### WHAT THE TASK ASKS
For the records below, say how many lines contain the string "clean". Give the number only.

== INPUT

/-- Parse the whole records at the front of the stream; true when the seed is bad. -/
def parseStream (c : Nat) : Nat → State → State × Bool
  | 0, s => (s, false)
  | f + 1, s =>
    match (getCore s c).seeding with
    | none => (s, false)
    | some v =>
      if v.ended then (setSeeding s c (fun v => { v with stream := [] }), false)
      else match parseRec v.stream with
        | .short => (s, false)
        | .bad => (s, true)
        | .ok r rest =>
          let a := applyRec (setSeeding s c (fun v => { v with stream := rest })) c r
          if a.2 then a else parseStream c f a.1

/-- A link that the schedule names is fenced (R154). -/
def namesFenced (s : State) (c : Nat) : Bool :=
  (schedMoves (getCore s c)).any (fun m => linkExists s c m.2.1 && linkOff s c m.2.1)

/-- FUR_SILO of a core (R363 step 7).
(DEDUCED: assumption 50) -/
def siloWord (s : State) (n c : Nat) (i : Img) : Word :=
  if i.siloPages = 0 then 0#64
  else
    let r := relPos s n c
    put (put (put 0#64 63 63 1) 57 46 i.siloPages) 45 12
      ((getFun s n).siloBase + (r.2 * 4 * i.pw + r.1) * i.siloPages)

/-- Open the rings of a mask. -/
def openRingsOf (k : Core) (m : Nat) : Core :=
  (List.range 16).foldl (fun k r =>
    if ringExists k r && m.testBit r then setCfld k (oRegionPtr r) 63 63 1 else k) k

/-- The elastic queues of a core enter spill state at seeding: those with ELASTIC and an extension of at least 16 entries
(R172, FUR_QCFG_n). -/
def setElastic (k : Core) : Core :=
  (List.range 16).foldl (fun k q =>
    if hasExt k q && decide (extCap k q ≥ 16) && decide (cfld k (oFurQcfg q) 63 63 = 1)
        && decide (1 ≤ qKind k q ∧ qKind k q ≤ 3) then
      setQueue k q { getQueue k q with spill := true, elastic := true }
    else k) k

/-- Steps 7 and 8 of R363. -/
def seedFinish (s : State) (c : Nat) (v : Seeding) : State :=
  match fnOfCore s c, seedImg s c with
  | some n, some (i, _) =>
    let s := startSwitch (updCore (coreWrite s c oFurSilo (siloWord s n c i)) c setElastic) c
    if cfld (getCore s c) oFurCtl 63 63 = 0 then
      seedReport s c 1 (if namesFenced s c then rFURROW else rBADSEED)
    else
      let open_ := fun k => { openRingsOf k v.openRings with seedRings := v.openRings }
      seedReport (updCore s c open_) c 0 0
  | _, _ => s

/-- Parse the chunks that have passed, in order, once the clear is complete; then fetch on, or finish. -/
def seedProgress (c : Nat) : Nat → State → State
  | 0, s => s
  | f + 1, s =>
    match (getCore s c).seeding with
    | none => s
    | some v =>
      if v.step ≠ 2 ∨ !v.cleared then s
      else match v.passed.find? (fun x => decide (x.1 = v.parse)) with
        | some x =>
          let v' := { v with
            stream := v.stream ++ x.2
            parse := v.parse + 1
            passed := v.passed.filter (fun y => decide (y.1 ≠ v.parse)) }
          let a := parseStream c ((v.stream.length + x.2.length) / 8 + 2) (setSeeding s c (fun _ => v'))
          if a.2 then seedReport a.1 c 1 rBADSEED else seedProgress c f (fillFetches c 4 a.1)
        | none =>
          if v.parse < v.chunks then s
          else if !v.ended then seedReport s c 1 rBADSEED
          else
            let s := fillFetches c 4 s
            match (getCore s c).seeding with
            | some v => if v.fetches.isEmpty ∧ v.refs.isEmpty then seedFinish s c v else s
            | none => s

/-! ## Chunk checks (R352, R365) -/

/-- The word of a chunk at place p, from the beats that have landed. -/
def chunkWord (k : Core) (fe : SeedFetch) (p : Nat) : Option PWord :=
  let tag := 8 * fe.slot + p / 64
  let off := 8 * (p % 64)
  let a := (hbmAddr (fe.addr + 512 * (p / 64))).toNat
  match k.landBuf.find? (fun b => b.seed && decide (b.tag = tag) && decide (b.addr = a) && decide (b.off ≤ off)
      && decide (off < b.off + 8 * b.words.length)) with
  | some b => b.words[(off - b.off) / 8]?
  | none => none

/-- All 512 words of a chunk, when they have landed. -/
def chunkWords (k : Core) (fe : SeedFetch) : Option (List PWord) :=
  (List.range 512).mapM (chunkWord k fe)

/-- A request of the chunk has completed with an error. -/
def chunkError (k : Core) (fe : SeedFetch) : Bool :=
  k.landBuf.any (fun b => b.seed && decide (b.tag / 8 = fe.slot) && b.words.isEmpty
    && decide (b.addr = (hbmAddr (fe.addr + 512 * (b.tag % 8))).toNat))

/-- The trailer that a chunk must carry.
(DEDUCED: assumption 50) -/
def trailerOf (serial k c : Nat) (payload : List Byte) : Nat :=
  bytesToNat (sha256 (payload ++ natToBytes k 4 ++ natToBytes c 2 ++ [0#8, 0#8] ++ natToBytes serial 8))

def chunkGood (i : Img) (k : Nat) (fe : SeedFetch) (ws : List PWord) : Bool :=
  let b := ws.flatMap (fun w => natToBytes w.val.toNat 8)
  ws.all (fun w => !w.poi)
    && decide (trailerOf i.serial (if fe.isRef then 0xFFFFFFFF else k) fe.chunk (b.take 4064) = le b 4064 32)

def dropBeats (s : State) (c slot : Nat) : State :=
  updCore s c (fun k => { k with
    landBuf := k.landBuf.filter (fun b => !b.seed || decide (b.tag / 8 ≠ slot)) })

def putFetch (s : State) (c : Nat) (fe : SeedFetch) : State :=
  setSeeding s c (fun v => { v with
    fetches := v.fetches.map (fun x => if x.slot = fe.slot then fe else x) })

/-- An attempt at a chunk fails: it is requested again, up to 8 times. -/
def attemptFails (s : State) (c : Nat) (fe : SeedFetch) : State :=
  let s := dropBeats s c fe.slot
  if fe.attempts ≥ 8 then seedReport s c 1 rCHUNK
  else
    let s := match fnOfCore s c with | some n => satCsrFld s (aFn n fnCtxStat) 63 48 1 | none => s
    let fe := { fe with attempts := fe.attempts + 1, time := s.now.toNat, tries := 0 }
    fetchLoads (putFetch s c fe) c fe

/-- A chunk has passed: a seed chunk waits for its turn, the payload of a reference is written. -/
def chunkPassed (s : State) (c : Nat) (fe : SeedFetch) (payload : List Byte) : State :=
  let s := dropBeats s c fe.slot
  let s := setSeeding s c (fun v => { v with
    fetches := v.fetches.filter (fun x => decide (x.slot ≠ fe.slot))
    passed := if fe.isRef then v.passed else v.passed ++ [(fe.chunk, payload)] })
  let s := if fe.isRef then spdWriteSeed s c fe.dst payload else s
  seedProgress c 70 s

/-- CHUNK_CHECK: a chunk whose words have landed, or one of whose requests failed, is checked. -/
def chunkCheck (c : Nat) (isRef : Bool) (chunk : Nat) (s : State) : State :=
  match (getCore s c).seeding, seedImg s c with
  | some v, some (i, k) =>
    if v.step ≠ 2 then s
    else match v.fetches.find? (fun f => decide (f.isRef = isRef) && decide (f.chunk = chunk)) with
      | none => s
      | some fe =>
        if chunkError (getCore s c) fe then attemptFails s c fe
        else match chunkWords (getCore s c) fe with
          | none => s
          | some ws =>
            if chunkGood i k fe ws then
              chunkPassed s c fe ((ws.flatMap (fun w => natToBytes w.val.toNat 8)).take 4064)
            else attemptFails s c fe
  | _, _ => s

/-- CHUNK_CHECK (R364, R365). -/
def execChunkCheck (c : Nat) (isRef : Bool) (chunk : Nat) (s : State) : Out :=
  .next (chunkCheck c isRef chunk s)

/-- SEED_CLEAR_COMPLETE: 1,024 cycles after it began, every scratchpad word is zero. -/
def seedClearComplete (c : Nat) (s : State) : State :=
  match (getCore s c).seeding with
  | none => s
  | some v =>
    if v.clean ∨ v.step ≠ 2 ∨ v.cleared ∨ coreCycles s c < v.clearAt + 1024 then s
    else
      let clr := fun k => { k with spd := [], spdPoi := [], spdFlip := [], seeding := some { v with cleared := true } }
      seedProgress c 70 (updCore s c clr)

/-- A chunk fetch's timer expires (R207): its LOADs are sent again, twice; then the attempt fails. -/
def seedFetchTimeout (c i : Nat) (s : State) : State :=
  match (getCore s c).seeding with
  | none => s
  | some v =>
    match v.fetches[i]? with
    | none => s
    | some fe =>
      if !timedOut s c 0xFFFF fe.time then s
      else if fe.tries < 2 then
        let fe := { fe with tries := fe.tries + 1, time := s.now.toNat }
        fetchLoads (putFetch s c fe) c fe
      else attemptFails s c fe

/-- TRACK_TIMEOUT (R207, R365). -/
def execTrackTimeout (c : Nat) (x : TimerRef) (s : State) : Out :=
  .next (match x with | .seed i => seedFetchTimeout c i s | y => trackTimeout c y s)

/-! ## The controller (R366) -/

/-- SEEDED: the controller takes a report. -/
def seededIn (id : Nat) (s : State) : State :=
  match syncIn s id scSEEDED with
  | none => s
  | some p =>
    match fnOfPlot s (pDstId p) with
    | none => dropPkt s id
    | some n =>
      let s := dropPkt s id
      let c := syncArg p 14 0
      match (getFun s n).seed with
      | none => s
      | some v =>
        if v.clean ∨ v.reported.contains c then s
        else if syncArg p 55 55 = 1 then seedFails s n c (syncArg p 54 48)
        else trySendStart (updFun s n (fun f => { f with seed := some { v with reported := c :: v.reported } })) n

/-- SEEDED (R366). -/
def execSeeded (id : Nat) (s : State) : Out := .next (seededIn id s)

/-- START: a core of the new pair runs. -/
def startIn (id : Nat) (s : State) : State :=
  match syncIn s id scSTART with
  | none => s
  | some p =>
    let c := pDstId p
    let s := dropPkt s id
    let k := getCore s c
    if coreCtx k = syncArg p 47 40 ∧ coreGen k = syncArg p 55 48 then
      setCore s c { setCfld k oState 47 47 1 with seeding := none }
    else s

/-- START (R366). -/
def execStart (id : Nat) (s : State) : Out := .next (startIn id s)

/-- SEED_TIMEOUT: reports not complete 10 ms after SEED_START. -/
def seedTimeout (n : Nat) (s : State) : State :=
  match (getFun s n).seed with
  | none => s
  | some v =>
    if !v.clean ∧ v.reported.length < (partCores s n).length ∧ s.now.toNat ≥ v.time + 10000000 then
      seedFails s n 0 rSEEDTIME
    else s

/-- SEED_TIMEOUT (R366). -/
def execSeedTimeout (n : Nat) (s : State) : Out := .next (seedTimeout n s)

end Sys2Proof.Machine
end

====

### OUTPUT FOR THIS EXERCISE
3